You likely aren’t ‘tone-deaf’, either.

Following on from the previous article, No one has ‘no sense of rhythm’, let’s look at our innate sense of tone – because no one is ‘tone-deaf’ either (provided you aren’t actually deaf, or have amusia, of course).

Tone in everyday life

Read these two sentences of dialogue out loud:

“I went for a run today.”

“You went for a WHAT today?!”

 

If someone was listening to you, or you heard this conversation, how would they know that the second sentence was a question? Or that the ‘WHAT’ was so heavily emphasised? – By the tone of your voice.
Difference in tone means the difference between a statement, a question, sarcasm, happiness, sadness – it’s a huge part of communication through sound.

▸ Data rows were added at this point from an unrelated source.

def execColl (_u _n : Bool) (a : Nat) (s : State) : Out :=
  copyCmd [(a, 2, 2)] (fun p q word =>
    match s.fetchRecord p q (q.pair a).toNat 64 with
    | .error e => s.issueCmd p q word .done e none none
    | .ok v =>
      let x := collDesc v
      if !s.member p ((s.part p).group x.ag) then s.issueCmd p q word .done (if x.ok v then 12 else 13) none none
      else s.collStart p q word v x) s

/-- TTOP looks at the sequencer's next instruction. -/
def State.nextIsCollective (s : State) (p : Nat) (q : Seq) : Bool :=
  let c := q.cur.past 1
  let a := c.next.toNat
  match s.xlate (q.agent p) .fetch a with
  | .bad _ => false
  | .ok pa _ =>
    match decode 3 [s.mem.read pa 4] with
    | .instr (.coll _ _ _) _ => true
    | .instr (.egjoin _ _ _ _) _ => true
    | .instr (.egleave _ _ _ _) _ => true
    | _ => false

/-- TTOP delays the next command to its time slot (R297). (log 50, DEDUCED) -/
def execTtop (_u : Bool) (a : Nat) (s : State) : Out :=
  withSregs s [(a, 2, 2)] fun p q word _ =>
    .next (if s.nextIsCollective p q then (s.modSeq p q.id fun y => { y with ttop := some (q.pair a).toNat }).seqNext p q word
      else s.seqTrap p q causeIllegal)

/-! ## AGSET (R295, R330) -/

/-- RSLOT of an instance of a group that starts: each group requests its slots for itself (R330). (log 24, DESIGN CHOICE) -/
def State.grant (s : State) (a : Nat) : Nat := if Config.freeGrant (s.tick * 256 + a) then 1 else 2

/-- The members of a list at a sequencer's address. -/
def State.fetchMembers (s : State) (p : Nat) (q : Seq) (a : Nat) : Nat → Except Nat (List Nat)
  | 0 => .ok []
  | n + 1 => do
    let v ← s.fetchNat p q a 4
    let r ← s.fetchMembers p q (a + 4) n
    return v :: r

/-- AGSET's effect: the group's id word, and the address of the list: the state and the STAT. (log 51, DEDUCED) -/
def State.agsetRun (s : State) (p : Nat) (q : Seq) (id list : Nat) : State × Nat :=
  if 256 ≤ id then (s, 13)
  else
    match s.fetchNat p q list 4 with
    | .error e => (s, e)
    | .ok h =>
      let n := bitsOf h 6 0
      if bitsOf h 31 16 ≠ 0 ∨ bitsOf h 14 7 ≠ 0 ∨ n = 0 ∨ 64 < n then (s, 13)
      else
        match s.fetchMembers p q (list + 4) n with
        | .error e => (s, e)
        | .ok ws =>
          let ms := ws.map memberOf
          if ws.any fun w => bitsOf w 15 8 != 0 || decide (28 ≤ bitsOf w 7 0) then (s, 13)
          else if ms.any fun m => m != (s.fabric.module, p) && !(s.fedPeers p).contains m then (s, 3)
          else if (s.work p).commands.any fun e => e.2.group == some id then (s, 12)
          else
            let g : Group := { Group.empty with
              members := ms, ver := 1, rslot := if n < 2 then 0 else s.grant id, elastic := bitsOf h 15 15 == 1, valid := true }
            (s.modPart p fun x => { x with groups := put x.groups id g }, 0)

def execAgset (_u _n : Bool) (a b : Nat) (s : State) : Out :=
  withSregs s [(a, 1, 1), (b, 2, 2)] fun p q word _ =>
    if q.priv < 2 then .next (s.seqTrap p q causePrivilege)
    else if q.full then .next s
    else .next (s.issueCmd p q word (.todo .agset [(q.reg a).toNat, (q.pair b).toNat]) 0 none none)

/-! ## Elastic groups and agreement rounds (R296, R335, R405) -/

/-- A request made by a command of this partition. -/
def State.request (s : State) (p q cid d a : Nat) (join : Bool) : State :=
  let g := (s.part p).group a
  let r : Request := ⟨join, s.fabric.module, p, some (q, cid, d), s.time⟩
  s.modPart p fun x => { x with groups := put x.groups a { g with requests := g.requests ++ [r] } }

/-- The STAT with which a join or a leave fails at issue, if any. -/
def State.elasticStat (s : State) (p : Nat) (q : Seq) (a : Nat) (join : Bool) : Option Nat :=
  let g := (s.part p).group a
  if !g.valid || !g.elastic || g.members.contains (s.fabric.module, p) == join then some 12
  else if s.begins q = .late then some 11
  else if s.hasAbsent p a then some 10
  else none

/-- EGJOIN and EGLEAVE. -/
def elasticOp (join : Bool) (d a : Nat) (s : State) : Out :=
  copyCmd [(d, 1, 1), (a, 1, 1)] (fun p q word =>
    let id := (q.reg a).toNat % 256
    let s0 := s.findAbsent p id
    match s0.elasticStat p q id join with
    | some t => s0.issueCmd p q word .done t (some id) none
    | none =>
      match s.begins q with
      | .later t => s0.issueCmd p q word (.slot t (if join then .egjoin else .egleave) [id, d]) 0 (some id) none
      | _ => (s0.issueCmd p q word (.round id d) 0 (some id) none).request p q.id s0.ids d id join) s

def execEgjoin (_u _n : Bool) (d a : Nat) (s : State) : Out := elasticOp true d a s
def execEgleave (_u _n : Bool) (d a : Nat) (s : State) : Out := elasticOp false d a s

/-- The partitions of this module that take part in a round: members of the instance, and those that ask to join it. -/
def State.roundParts (s : State) (p a : Nat) : List Nat :=
  let g := (s.part p).group a
  (s.parts.map (·.1)).filter fun k =>
    let h := (s.part k).group a
    k == p || (h.valid && h.elastic && h.members == g.members &&
      (h.ver == g.ver || !h.members.contains (s.fabric.module, k) || !g.members.contains (s.fabric.module, p)))

/-- Requests in order of arrival, ties to the lower module. -/
def Request.before (x y : Request) : Bool := decide (x.since < y.since) || (x.since == y.since && decide (x.module ≤ y.module))

/-- The coordinator's module: that of the present member with the lowest index (R335). -/
def State.coordinator (s : State) (p a : Nat) : Nat :=
  let g := (s.part p).group a
  match ((upto 0 g.members.length).zip g.members).find? fun e => !g.absent.contains e.1 with
  | some e => e.2.1
  | none => s.fabric.module

/-- The boundary at which a round starts: the first after its earliest request or absence here, and none before the last round's end; a
coordinator of another module starts it at a boundary of its own. (log 52, DEDUCED) -/
def State.roundBoundary (s : State) (p a : Nat) : Option Nat :=
  let w := max 1 s.fabric.slot
  if s.coordinator p a ≠ s.fabric.module then some (s.time / w * w)
  else
    let gs := (s.roundParts p a).map fun k => (s.part k).group a
    match sortNat (gs.flatMap fun g => g.requests.map (·.since) ++ g.lost.toList) with
    | [] => none
    | t :: _ => some (max ((t / w + 1) * w) ((s.part p).group a).stamp)

/-- Whether the boundary has come at which a round of a group starts: none is in progress at any of those that take part. -/
def State.roundDue (s : State) (p a : Nat) : Bool :=
  let g := (s.part p).group a
  g.valid && g.elastic && (s.roundParts p a).all (fun k => ((s.part k).group a).round.isNone) && match s.roundBoundary p a with
    | some b => decide (b ≤ s.time)
    | none => false

/-- A round starts at its boundary, with the requests made before it and those of other modules that a coordinator there takes in, or for
an absence (R335, R405). Members that do not answer have not acknowledged yet. -/
def State.roundStart (s : State) (p a : Nat) (more : List Request) : State :=
  match s.roundBoundary p a with
  | none => s
  | some b =>
    let g := (s.part p).group a
    let ks := s.roundParts p a
    let due (r : Request) : Bool := decide (r.since < b)
    let taken := sortBy Request.before ((ks.flatMap fun k => ((s.part k).group a).requests.filter due) ++ more)
    let lost := ks.any fun k => ((s.part k).group a).lost.any fun t => decide (t < b)
    if s.roundDue p a = false ∨ (taken.isEmpty && !lost) = true then s
    else
      let quiet := ((upto 0 g.members.length).zip g.members).filterMap fun e =>
        if g.absent.contains e.1 || s.reaches p e.2 then none else some e.1
      ks.foldl (fun st k => st.modPart k fun x =>
        let h := x.group a
        { x with groups := put x.groups a { h with round := some b, taken := taken, unacked := quiet, stamp := b,
                                                   requests := h.requests.filter fun r => !due r } }) s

Someone speaking monotonously, mono(one)-ton(tone/note)-ously, sounds like a robot as we all know. If a monotonous person was to say, using only one tone:

‘This-is-the-great-est-day-of-my-life–‘

– most of us would doubt how truthful that statement was.

Tone is essential to expressing emotion – there’s no tone of voice in a text message so it’s easy to misunderstand someone unless they use appropriate punctuation (!?), emojies ( ;-P ), or acronyms (OMGROFLMAO).

Changes in tone also tell us things about our environment. If you were to close your eyes as an ambulance drove past, you would be able to tell when it was driving towards you (siren is higher pitched), and when it was driving away from you (or even if it drove away and turned back around).

We can hear that when birds sing there are multiple notes, not just one continuous pitch;
We hear the difference between a glass-shattering scream and a deep, terrifying growl;
And we can probably hear it when someone is really bad at singing and completely out of key (though they can probably learn how to sing more in tune).

Music is like language – it is a form of communication – But it’s different, like a language of it’s own. It can communicate things that you may not be able to communicate through language (and the opposite can be true too: you may not be able to communicate some things through music that you can through language– like how to do long division).

So, just as we did as infants who had to listen and practise using tone to ask questions, we have to listen carefully to music and practise using our vocal chords or instruments to make different tones and patterns of tones. With practise comes familiarity, and with enough familiarity we can become fluent in the language of music.